We can now calculate the covariance between $A$ and $B$ in the setup you proposed (where $P(B=1) = \alpha$) and find that:

$cov(A,B) = E[AB] - E[A]E[B] $

$cov(A,B) = E[AB] - \alpha^2 $

$cov(A,B) = P(A=1, B=1 | Y = 0) + P(A=1, B=1 | Y = 1) - \alpha^2 $

$cov(A,B) = P(A=1| Y = 0) P(B=1| Y = 0) +P(A=1| Y = 1) P(B=1| Y = 1) - \alpha^2 $

$cov(A,B) = P(A=1| Y = 0)^2 +P(A=1| Y = 1)^2 - \alpha^2 $

If we substitute this using the table above, we can find that:

$cov(A,B) = k^2 Var[Y]^{-1} = \frac{cov(A,Y)^2}{Var[Y]}$

Answer 2

I found a solution for the case where we have 2 repeated noisy observations. It is not hard to spot once you write out the joint probability, use it to write out the conditional probability table in terms of $\beta$ and $\alpha$. We can show that $P(A\ne B) = 2 \alpha(1-\alpha)$, then use the quadratic formula to solve for $\alpha$, and then solve for $\beta$ in terms of $\alpha$.

Joint probability table:

	$Y=0$	$Y=1$	$P(A)$
$A=0$	$\alpha(1-\beta)$	$(1-\alpha)\beta$	$\alpha(1-\beta) + (1-\alpha)(\beta)$
$A=1$	$(1-\alpha)(1-\beta)$	$\alpha\beta$	$(1-\alpha)(1-\beta)+\alpha\beta$
$P(Y)$	$\alpha(1-\beta) + (1-\alpha)(1-\beta)$	$(1-\alpha)\beta +\alpha\beta$	1

If you doubt that $P(A=1,Y=1)=\alpha\beta$, consider $P(A=1,Y=1)=P(A=Y,A=1,Y=1)=P(A=Y,Y=1)=P(A=Y)P(Y=1)$

The last equality seems surprising since it says that $A=Y$ and $Y=1$ are independent. But they are since $P(A=Y)=\alpha$ no matter the value of $Y$.

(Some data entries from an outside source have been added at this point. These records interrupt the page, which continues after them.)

/-- From a tile bound to a function: DMA_LOAD of a block that passes its checks into a present channel of the function with its shadow set free loads the shadow set and reads back 0; it becomes current when the
channel has no current transfer and CADENCE is 0. A descriptor that is read is checked and moved; one that cannot be read ends the transfer; a bus error of a copying descriptor that passes its checks ends that descriptor with
BUS_ERROR and DSTAT 2 after a free number of its bytes; with its last descriptor ended the transfer ends and the channel is free. An abort of the current transfer ends it ABORTED. DGS_OPEN that no check refuses opens a message
of the function; DGS_CLOSE ends it with 0x0302, DGS_SUSPEND asks for its suspension, which saves it and ends it with SUSPENDED; the next waiting message in rotation is activated. -/
def Obligations.DmaAndDigest : Prop :=
  ∀ (s : State) (t f c e : Nat) (v : BitVec 64),
    ((s.tile t).bound = some f →
      let ch := field v 0 5
      let a := field v 5 59 * 32
      let b := (s.readBytes a 32).1
      s.dmaOn ch = true → (s.dmaFuncs ch).getLsbD f = true → (s.dmaChan ch).sh = none → s.rangeOk f a 32 1 = true → xferBlockOk b = true →
      s.rangeOk f (getLE b 8 8) 32 2 = true → ∃ u x, exec (.dmaLoad t v) s = .next u ∧ (u.dmaChan ch).sh = some x ∧ (u.tile t).eng.dmaLdst = 0 ∧
        x.f = f ∧ x.block = a ∧ x.next = getLE b 0 8 ∧ x.status = getLE b 8 8 ∧ x.event = getLE b 0x11 1 ∧ x.idx = 0 ∧ x.ended = false ∧
        (u.dmaChan ch).cur = (s.dmaChan ch).cur) ∧
    (∀ x, (s.dmaChan c).cur = none → (s.dmaChan c).sh = some x → x.cadence = false → ∃ u, exec (.shadowCurrent c) s = .next u ∧
      (u.dmaChan c).cur = some x ∧ (u.dmaChan c).sh = none) ∧
    (∀ x, (s.dmaChan c).cur = some x → x.ended = false →
      (∀ d, s.dmaNextDesc x = some d → exec (.dmaDescriptor c) s = .next (s.dmaStep c x d)) ∧
      (s.dmaNextDesc x = none → ∃ u y, exec (.dmaDescriptor c) s = .next u ∧ (u.dmaChan c).cur = some y ∧ y.ended = true) ∧
      (∀ d, s.dmaNextDesc x = some d → s.dmaBad c x d = none → d.dkind = 0 →
        let k := s.freeUpTo (s.dmaCovered (d.len / 64 + 2) d.dst d.len)
        let r := k.2.dmaCopy x.f (k.1 / 64 + 2) d.src d.dst k.1
        exec (.busError c) s = .next (((r.1.dmaBusError c x).putDstat x 2).dmaSetCur c
          (({ x with bytes := x.bytes + k.1, poisoned := x.poisoned || r.2 }.bad 0x0405).advance d) k.1 1) ∧ k.1 ≤ d.len)) ∧
    (∀ x, (s.dmaChan c).cur = some x → x.ended = true →
      exec (.transferEnd c) s = .next ((s.updDma c (fun k => { k with cur := none })).xferDone c x none none 0)) ∧
    (∀ x, (s.tile t).bound = some f → (s.dmaChan (field v 0 5)).cur = some x → x.f = f → x.block = field v 5 59 * 32 → x.inner = false → x.ended = false →
      exec (.dmaAbort t v) s = .next (((s.dmaStopCur (field v 0 5) x 0x0302).updDma (field v 0 5) (fun k => { k with istat := k.istat ||| 1 })).signal 0 1)) ∧
    ((s.tile t).bound = some f →
      let a := field v 6 58 * 64
      let b := (s.readBytes a 64).1
      (s.dgsOn (field v 0 2) = true → s.rangeOk f a 64 1 = true → s.dgsOpenCheck (field v 0 2) f b = 0 → getLE b 1 1 / 8 % 2 = 0 →
        ∃ u m, exec (.dgsOpen t v) s = .next u ∧ u.dgsMsg (field v 0 2) f = some m ∧ (u.tile t).eng.dgsOpst = 0 ∧ m.mode = getLE b 0 1 ∧
          m.declLen = getLE b 8 8 ∧ m.fed = 0 ∧ m.ctx = .fresh ∧ m.start = s.dgsStart (getLE b 0 1) (getLE b 3 1)) ∧
      exec (.dgsClose t v) s = .next (s.dgsEnd (field v 0 2) f 0x0302 false false) ∧
      (∀ m, s.dgsMsg (field v 0 2) f = some m → ∃ u, exec (.dgsSuspend t v) s = .next u ∧ u.dgsMsg (field v 0 2) f = some { m with suspend := true })) ∧
    (∀ m x, List.find? (fun (p : Nat × DgsMsg) => p.2.suspend) (s.dgsEng e).msgs = some (f, m) → m.ctx = .reg x →
      exec (.suspendSave e) s = .next ((s.dgsSave e f).dgsEnd e f 0 false true)) ∧
    (nextFunc (s.dgsEng e).served (fun g => (s.dgsEng e).msgs.any (fun p => p.1 == g && p.2.waiting && (s.dgsEng e).active != some g)) = some f →
      exec (.contextQuantum e) s = .next (s.dgsActivate e f))

/-- CADENCE_CLOCK adds 2^32 + CAD_RATE to the time value, marks entries whose tick has come as due and changes no tile. CADENCE_STEER: a device is master where no neighbour heard names a lower key; a master
without host steering runs at rate 0, a device with no port towards the master holds RATE_F, any other steers by its neighbours; the rate stays within 1,099,511. PTM_DIALOGUE steers the master by the host's
time, or records the offset. SYNC_EXCHANGE on an UP port notes its time and sends a request; a SYNC_REQ that arrives is answered; a SYNC_RSP on a calibrated port gives theta. CAD_ARM of an entry that passes
its checks arms it under the lowest free handle, else it is refused with code 1 or 2; CAD_DISARM frees the entry. A due entry in its turn launches where its target is ready and is dropped, waits or times
out as R416 says. A trigger pulse of the current epoch is consumed by the oldest entry that waits on it, else queued, a fifth one counted. -/
def Obligations.CadenceCommands : Prop :=
  ∀ (s : State) (t f e p k : Nat) (v : BitVec 64) (w : BitVec 2048),
    (∃ u, exec .cadenceClock s = .next u ∧
      u.now = BitVec.ofNat 64 (((s.timeValue : Int) + 2 ^ 32 + s.cad.rate).toNat / 2 ^ 32) ∧
      u.cad.frac = BitVec.ofNat 32 ((s.timeValue : Int) + 2 ^ 32 + s.cad.rate).toNat ∧ u.cad.rate = s.cad.rate ∧ u.cad.launched = 0 ∧
      u.tiles = s.tiles ∧ u.mem = s.mem ∧
      ∀ a, s.cad.acts.find? e = some a → a.due = none → a.wait = none →
        u.cad.acts.find? e = some { a with due := if a.tick ≤ u.now.toNat then some u.now.toNat else none }) ∧
    (s.electMaster.cad.master = true ↔ ∀ q ∈ s.syncedPorts, s.ownKey ≤ (s.cad.port q).key) ∧
    (∀ u, exec .cadenceSteer s = .next u → -1099511 ≤ s.cad.rate → s.cad.rate ≤ 1099511 → -1099511 ≤ u.cad.rate ∧ u.cad.rate ≤ 1099511) ∧
    ((∀ q ∈ s.syncedPorts, s.ownKey ≤ (s.cad.port q).key) → s.cad.epoch = none → ∃ u, exec .cadenceSteer s = .next u ∧
      u.cad.rate = 0 ∧ u.cad.state = 2 ∧ u.cad.hops = 0 ∧ u.cad.key = s.ownKey) ∧
    (s.cad.ptm = true →
      let num : Int := ((v.toNat : Int) - s.cad.epoch.getD 0) * 2 ^ 32 - 10 * s.timeValue
      (s.cad.master = true → s.cad.epoch.isSome = true → ∃ u, exec (.ptmDialogue v) s = .next u ∧ u.cad.host = true ∧
        u.cad.rateF = s.cad.rateF + num * 4096 / (10 * 2 ^ 32) ∧ u.cad.rate = clampRate (u.cad.rateF + num * 65536 / (10 * 2 ^ 32))) ∧
      (s.cad.master = false → ∃ u, exec (.ptmDialogue v) s = .next u ∧ u.cad.hostOfs = num * 65536 / (10 * 2 ^ 32) ∧ u.cad.rate = s.cad.rate)) ∧
    (p < s.part.ports → (s.kport p).state = 4 → (s.kport p).hold = false → s.cad.syncEn p = true → ∃ u x, exec (.syncExchange p) s = .next u ∧
      (u.cad.port p).t1 = some s.stamp ∧ (u.kport p).sent = x :: (s.kport p).sent ∧ x.type = 4) ∧
    (∀ s1 x, s.arrive p 4 w = .flit s1 x → (s1.kport p).hold = false → ∃ u y, exec (.syncReq p w) s = .next u ∧
      (u.kport p).sent = y :: (s1.kport p).sent ∧ y.type = 5 ∧
      y.payload = stampBytes s1.stamp ++ stampBytes s1.stamp ++ leBytes 1 s1.cad.state ++ leBytes 1 s1.cad.hops ++ leBytes 2 0 ++
        leBytes 4 (min s1.cad.key s1.ownKey)) ∧
    (∀ s1 x t1, s.arrive p 5 w = .flit s1 x → (s1.cad.port p).t1 = some t1 → (s1.kport p).calib = true → ∃ u, exec (.syncRsp p w) s = .next u ∧
      (u.cad.port p).theta = (((stampOf x.payload : Int) - t1) - ((s1.stamp : Int) - stampOf (x.payload.drop 10))) / 2 - (s1.cad.port p).asym ∧
      (u.cad.port p).heard = true ∧ (u.cad.port p).key = getLE x.payload 0x18 4 % 2 ^ 26) ∧
    ((s.tile t).bound = some f →
      let a := field v 5 59 * 32
      let r := s.readBytes a 32
      let b := r.1
      let code (u : State) : BitVec 32 := (u.tile t).eng.cadArmst
      (s.cad.freeHandle = none → ∃ u, exec (.cadArm t v) s = .next u ∧ code u = 0x10000 ∧ u.cad = s.cad) ∧
      (s.cad.freeHandle ≠ none → 64 ≤ (s.cad.acts.filter (fun q => q.2.f == f)).length → ∃ u, exec (.cadArm t v) s = .next u ∧ code u = 0x10000 ∧ u.cad = s.cad) ∧
      (∀ h, s.cad.freeHandle = some h → (s.cad.acts.filter (fun q => q.2.f == f)).length < 64 →
        (s.rangeOk f a 32 1 = false ∨ r.2 = true ∨ s.armOk f b = false → ∃ u, exec (.cadArm t v) s = .next u ∧ code u = 0x20000 ∧ u.cad = s.cad) ∧
        (s.rangeOk f a 32 1 = true → r.2 = false → s.armOk f b = true → ∃ u x, exec (.cadArm t v) s = .next u ∧ code u = BitVec.ofNat 32 h ∧
          u.cad.acts.find? h = some x ∧ x.f = f ∧ x.action = getLE b 8 1 ∧ x.flag = getLE b 0x0A 1 ∧ x.target = getLE b 0x0C 2 ∧ x.status = getLE b 0x18 8 ∧
          (getLE b 9 1 / 2 % 2 = 0 → x.tick = getLE b 0 8 ∧ x.wait = none ∧ x.due = if getLE b 0 8 ≤ s.ticks then some s.ticks else none) ∧
          (getLE b 9 1 / 2 % 2 = 1 → s.cad.trig.getD (f * 8 + getLE b 0x0B 1) [] = [] → x.wait = some (getLE b 0x0B 1) ∧ x.due = none)))) ∧
    (∀ a, (s.tile t).bound = some f → s.cad.acts.find? (field v 0 10) = some a → a.f = f → exec (.cadDisarm t v) s = .next (s.actEnd (field v 0 10) a 6)) ∧
    (∀ a o, (s.actEnd e a o).cad.acts.find? e = none) ∧
    (∀ a, s.cad.acts.find? e = some a → a.due.isSome = true →
      (s.cad.launched < 4 → s.actBehind e a = false →
        (s.actReady a = true → (a.drop = true → a.late = false ∧ lateness s a.due ≤ s.cad.slack) → exec (.actionDue e) s = .next (s.actLaunch e a)) ∧
        (a.drop = true → a.action ≠ 3 → (a.late = true ∨ s.cad.slack < lateness s a.due) → exec (.actionDue e) s = .next (s.actDrop e a 3)) ∧
        (a.action = 3 → s.actReady a = false → a.drop = false → exec (.actionDue e) s = .next (s.actDrop e a 4))) ∧
      (a.drop = false → (s.actReady a = true → s.cad.launched < 4 → exec (.actionReady e) s = .next (s.actLaunch e a)) ∧
        (s.actReady a = false → exec (.actionTimeout e) s = .next (s.actDrop e a 5)))) ∧
    (∀ x r, pickFirst (fun (x : Pulse) => x.f == f && x.trig && x.idx == k) s.pulses = some (x, r) → x.epoch = s.epochOf f → k < 8 →
      ∃ u, exec (.triggerPulse f k) s = .next u ∧ u.pulses = r ∧
        (∀ a, (e, a) ∈ s.cad.acts → a.f = f → a.wait = some k → (∀ y ∈ s.cad.acts, y.2.f = f → y.2.wait = some k → y ≠ (e, a) → a.seq < y.2.seq) →
          u.cad.acts.find? e = some { a with tick := s.ticks + a.tick, wait := none, due := if s.ticks + a.tick ≤ s.ticks then some s.ticks else none }) ∧
        ((∀ y ∈ s.cad.acts, y.2.f = f → y.2.wait ≠ some k) → u.cad.acts = s.cad.acts ∧
          ((s.cad.trig.getD (f * 8 + k) []).length < 4 → u.cad.trig.getD (f * 8 + k) [] = s.cad.trig.getD (f * 8 + k) [] ++ [s.ticks]) ∧
          (4 ≤ (s.cad.trig.getD (f * 8 + k) []).length → u.cad.ovf.getD (f * 8 + k) 0 = s.cad.ovf.getD (f * 8 + k) 0 + 1)))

Conditional probability table:

	$Y=0$	$Y=1$
$P(A=0|Y)$	$\frac{(1-\alpha)(1-\beta)}{\alpha(1-\beta)+(1-\alpha)(1-\beta)}$	$\frac{(1-\alpha)\beta}{(1-\alpha)\beta+\alpha\beta}$
$P(A=1|Y)$	$\frac{(1-\alpha)(1-\beta)}{\alpha(1-\beta)+(1-\alpha)(1-\beta)}$	$\frac{\alpha\beta}{(1-\alpha)\beta + \alpha\beta}$

Lemma 1: $P(A=1|Y=1)=\alpha$; $P(A=0|Y=1)=(1-\alpha)$ Simplifying $P(A=1|Y=1)$ from the conditional probability table, we have: $$\frac{\alpha\beta}{(1-\alpha)\beta + \alpha \beta} = \frac{\alpha\beta}{\beta}=\alpha$$.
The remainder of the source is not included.